* _EXERCISE DETAILS_
Start at the line in the entries below that contains "def withLine (n", stop at the line that contains "roles as given. -/", and output exactly the lines in that span, both ends included.

* _DATA FOR PROCESSING_
══════════

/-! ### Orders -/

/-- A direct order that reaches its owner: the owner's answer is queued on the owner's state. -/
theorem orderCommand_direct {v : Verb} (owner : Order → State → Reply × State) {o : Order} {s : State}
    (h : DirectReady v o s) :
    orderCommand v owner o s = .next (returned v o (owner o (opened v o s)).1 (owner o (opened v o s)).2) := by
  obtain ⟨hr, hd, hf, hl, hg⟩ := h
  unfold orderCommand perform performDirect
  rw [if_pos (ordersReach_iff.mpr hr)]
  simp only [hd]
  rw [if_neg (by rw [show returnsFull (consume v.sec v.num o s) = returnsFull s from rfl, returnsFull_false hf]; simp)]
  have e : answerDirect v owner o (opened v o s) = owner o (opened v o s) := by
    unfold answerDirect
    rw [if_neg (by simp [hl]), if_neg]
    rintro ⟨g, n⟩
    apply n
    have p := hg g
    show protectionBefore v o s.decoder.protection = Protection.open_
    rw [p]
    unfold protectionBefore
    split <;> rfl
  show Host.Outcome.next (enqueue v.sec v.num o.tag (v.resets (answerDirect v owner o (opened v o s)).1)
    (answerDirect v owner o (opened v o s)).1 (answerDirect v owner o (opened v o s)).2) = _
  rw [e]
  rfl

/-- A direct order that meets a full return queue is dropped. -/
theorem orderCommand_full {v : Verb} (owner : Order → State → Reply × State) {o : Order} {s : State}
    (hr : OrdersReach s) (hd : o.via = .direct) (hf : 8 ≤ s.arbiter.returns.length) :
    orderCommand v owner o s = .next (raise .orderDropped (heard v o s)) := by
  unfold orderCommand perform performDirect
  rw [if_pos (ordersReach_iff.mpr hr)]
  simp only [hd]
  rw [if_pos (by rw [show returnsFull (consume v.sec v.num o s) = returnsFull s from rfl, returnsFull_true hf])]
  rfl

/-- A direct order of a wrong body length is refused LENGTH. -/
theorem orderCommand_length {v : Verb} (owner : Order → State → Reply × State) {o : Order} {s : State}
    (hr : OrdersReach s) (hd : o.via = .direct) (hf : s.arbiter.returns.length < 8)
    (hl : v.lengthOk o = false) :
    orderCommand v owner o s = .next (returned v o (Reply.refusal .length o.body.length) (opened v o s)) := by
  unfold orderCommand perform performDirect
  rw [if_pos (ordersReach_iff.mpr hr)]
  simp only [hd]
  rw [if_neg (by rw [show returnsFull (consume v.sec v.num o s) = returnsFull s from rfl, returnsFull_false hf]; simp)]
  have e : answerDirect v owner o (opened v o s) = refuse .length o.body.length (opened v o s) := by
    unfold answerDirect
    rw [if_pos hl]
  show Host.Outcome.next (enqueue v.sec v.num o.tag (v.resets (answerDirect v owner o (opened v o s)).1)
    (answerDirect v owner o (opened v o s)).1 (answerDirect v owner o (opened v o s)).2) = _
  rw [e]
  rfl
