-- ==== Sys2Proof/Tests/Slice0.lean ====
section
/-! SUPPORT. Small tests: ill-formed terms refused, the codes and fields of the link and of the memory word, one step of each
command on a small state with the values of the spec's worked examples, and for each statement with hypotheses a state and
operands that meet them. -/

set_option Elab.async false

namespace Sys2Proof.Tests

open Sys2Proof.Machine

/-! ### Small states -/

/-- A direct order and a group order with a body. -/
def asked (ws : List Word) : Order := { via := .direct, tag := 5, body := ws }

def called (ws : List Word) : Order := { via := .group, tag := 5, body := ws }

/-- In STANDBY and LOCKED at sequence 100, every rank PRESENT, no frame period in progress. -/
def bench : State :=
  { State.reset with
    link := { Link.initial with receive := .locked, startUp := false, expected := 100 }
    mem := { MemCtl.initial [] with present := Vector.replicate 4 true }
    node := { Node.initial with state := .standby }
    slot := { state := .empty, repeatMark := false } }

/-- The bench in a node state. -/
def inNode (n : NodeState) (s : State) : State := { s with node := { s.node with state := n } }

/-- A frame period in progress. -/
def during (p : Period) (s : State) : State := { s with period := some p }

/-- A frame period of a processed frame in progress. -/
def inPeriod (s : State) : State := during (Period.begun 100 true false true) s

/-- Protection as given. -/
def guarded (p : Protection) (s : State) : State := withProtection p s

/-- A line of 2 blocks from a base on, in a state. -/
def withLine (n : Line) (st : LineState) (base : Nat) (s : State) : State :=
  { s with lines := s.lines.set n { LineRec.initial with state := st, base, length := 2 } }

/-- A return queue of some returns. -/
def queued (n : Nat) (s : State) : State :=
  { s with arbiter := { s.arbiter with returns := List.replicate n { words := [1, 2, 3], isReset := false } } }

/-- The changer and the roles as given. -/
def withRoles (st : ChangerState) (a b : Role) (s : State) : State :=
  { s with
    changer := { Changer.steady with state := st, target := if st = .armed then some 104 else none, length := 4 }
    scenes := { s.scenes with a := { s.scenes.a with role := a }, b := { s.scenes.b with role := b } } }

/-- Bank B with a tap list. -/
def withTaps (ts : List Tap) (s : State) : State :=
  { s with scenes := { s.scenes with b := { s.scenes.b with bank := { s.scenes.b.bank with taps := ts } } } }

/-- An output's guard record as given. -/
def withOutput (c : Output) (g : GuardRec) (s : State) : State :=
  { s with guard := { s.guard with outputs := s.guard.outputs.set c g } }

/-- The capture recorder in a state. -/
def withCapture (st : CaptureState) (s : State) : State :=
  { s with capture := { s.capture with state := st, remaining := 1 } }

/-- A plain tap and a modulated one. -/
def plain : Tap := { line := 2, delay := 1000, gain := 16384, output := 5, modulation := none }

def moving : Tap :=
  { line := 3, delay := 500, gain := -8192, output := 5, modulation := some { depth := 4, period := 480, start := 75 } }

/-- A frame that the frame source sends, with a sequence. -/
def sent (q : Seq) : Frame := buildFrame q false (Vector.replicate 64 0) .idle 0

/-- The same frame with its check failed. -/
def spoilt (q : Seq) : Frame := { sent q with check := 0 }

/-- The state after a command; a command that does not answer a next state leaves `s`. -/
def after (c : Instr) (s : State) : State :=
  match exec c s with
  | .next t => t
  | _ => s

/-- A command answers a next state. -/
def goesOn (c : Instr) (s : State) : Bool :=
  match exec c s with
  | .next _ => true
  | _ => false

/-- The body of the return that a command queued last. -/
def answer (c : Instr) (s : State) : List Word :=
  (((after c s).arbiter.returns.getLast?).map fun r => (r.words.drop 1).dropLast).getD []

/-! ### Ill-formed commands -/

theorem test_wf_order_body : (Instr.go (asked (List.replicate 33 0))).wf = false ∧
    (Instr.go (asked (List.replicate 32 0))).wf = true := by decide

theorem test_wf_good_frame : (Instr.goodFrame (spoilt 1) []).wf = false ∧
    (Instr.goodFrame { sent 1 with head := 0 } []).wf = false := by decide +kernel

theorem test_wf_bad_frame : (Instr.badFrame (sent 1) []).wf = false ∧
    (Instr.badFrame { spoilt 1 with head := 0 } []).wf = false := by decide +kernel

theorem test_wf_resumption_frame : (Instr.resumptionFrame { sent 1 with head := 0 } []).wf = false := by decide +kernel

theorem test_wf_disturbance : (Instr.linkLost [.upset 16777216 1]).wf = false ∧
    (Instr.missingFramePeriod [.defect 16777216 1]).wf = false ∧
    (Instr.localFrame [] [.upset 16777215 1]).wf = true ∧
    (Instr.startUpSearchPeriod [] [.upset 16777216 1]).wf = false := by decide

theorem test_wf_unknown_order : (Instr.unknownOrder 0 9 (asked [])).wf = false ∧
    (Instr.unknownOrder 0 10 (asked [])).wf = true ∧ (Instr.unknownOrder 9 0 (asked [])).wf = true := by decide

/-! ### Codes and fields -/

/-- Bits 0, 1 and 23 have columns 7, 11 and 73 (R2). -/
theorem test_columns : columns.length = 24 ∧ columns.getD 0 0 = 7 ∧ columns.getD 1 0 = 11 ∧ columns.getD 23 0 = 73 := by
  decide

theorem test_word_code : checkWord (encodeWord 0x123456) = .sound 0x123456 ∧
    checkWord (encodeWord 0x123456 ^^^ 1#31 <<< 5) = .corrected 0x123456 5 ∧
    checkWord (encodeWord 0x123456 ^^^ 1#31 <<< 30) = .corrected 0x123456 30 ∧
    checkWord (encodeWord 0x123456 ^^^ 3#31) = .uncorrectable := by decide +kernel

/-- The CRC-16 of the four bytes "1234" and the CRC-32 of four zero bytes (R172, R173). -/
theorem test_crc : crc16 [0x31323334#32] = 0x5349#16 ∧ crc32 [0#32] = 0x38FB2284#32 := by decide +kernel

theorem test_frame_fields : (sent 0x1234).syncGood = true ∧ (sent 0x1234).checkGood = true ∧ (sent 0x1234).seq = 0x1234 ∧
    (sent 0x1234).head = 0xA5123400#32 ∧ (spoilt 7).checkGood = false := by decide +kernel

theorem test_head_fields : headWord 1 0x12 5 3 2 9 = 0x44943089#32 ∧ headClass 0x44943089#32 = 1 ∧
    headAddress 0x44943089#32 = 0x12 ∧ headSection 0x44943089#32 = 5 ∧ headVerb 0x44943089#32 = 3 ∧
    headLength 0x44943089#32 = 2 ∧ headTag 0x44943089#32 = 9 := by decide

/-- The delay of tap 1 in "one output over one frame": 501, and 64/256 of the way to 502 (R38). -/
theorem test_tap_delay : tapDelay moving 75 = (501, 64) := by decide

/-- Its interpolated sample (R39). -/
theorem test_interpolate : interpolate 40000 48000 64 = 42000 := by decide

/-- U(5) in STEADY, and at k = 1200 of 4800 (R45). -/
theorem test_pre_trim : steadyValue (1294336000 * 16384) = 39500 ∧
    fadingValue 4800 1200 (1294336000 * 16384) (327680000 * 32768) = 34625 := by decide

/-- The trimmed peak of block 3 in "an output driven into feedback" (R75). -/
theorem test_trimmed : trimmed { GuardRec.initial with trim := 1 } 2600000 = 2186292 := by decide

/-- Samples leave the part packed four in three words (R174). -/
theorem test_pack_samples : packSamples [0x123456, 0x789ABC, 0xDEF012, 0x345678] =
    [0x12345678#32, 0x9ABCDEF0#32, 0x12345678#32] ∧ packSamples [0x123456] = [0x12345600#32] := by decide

══════════

* _ANSWER SECTION_
def withLine (n : Line) (st : LineState) (base : Nat) (s : State) : State :=
  { s with lines := s.lines.set n { LineRec.initial with state := st, base, length := 2 } }

/-- A return queue of some returns. -/
def queued (n : Nat) (s : State) : State :=
  { s with arbiter := { s.arbiter with returns := List.replicate n { words := [1, 2, 3], isReset := false } } }

/-- The changer and the roles as given. -/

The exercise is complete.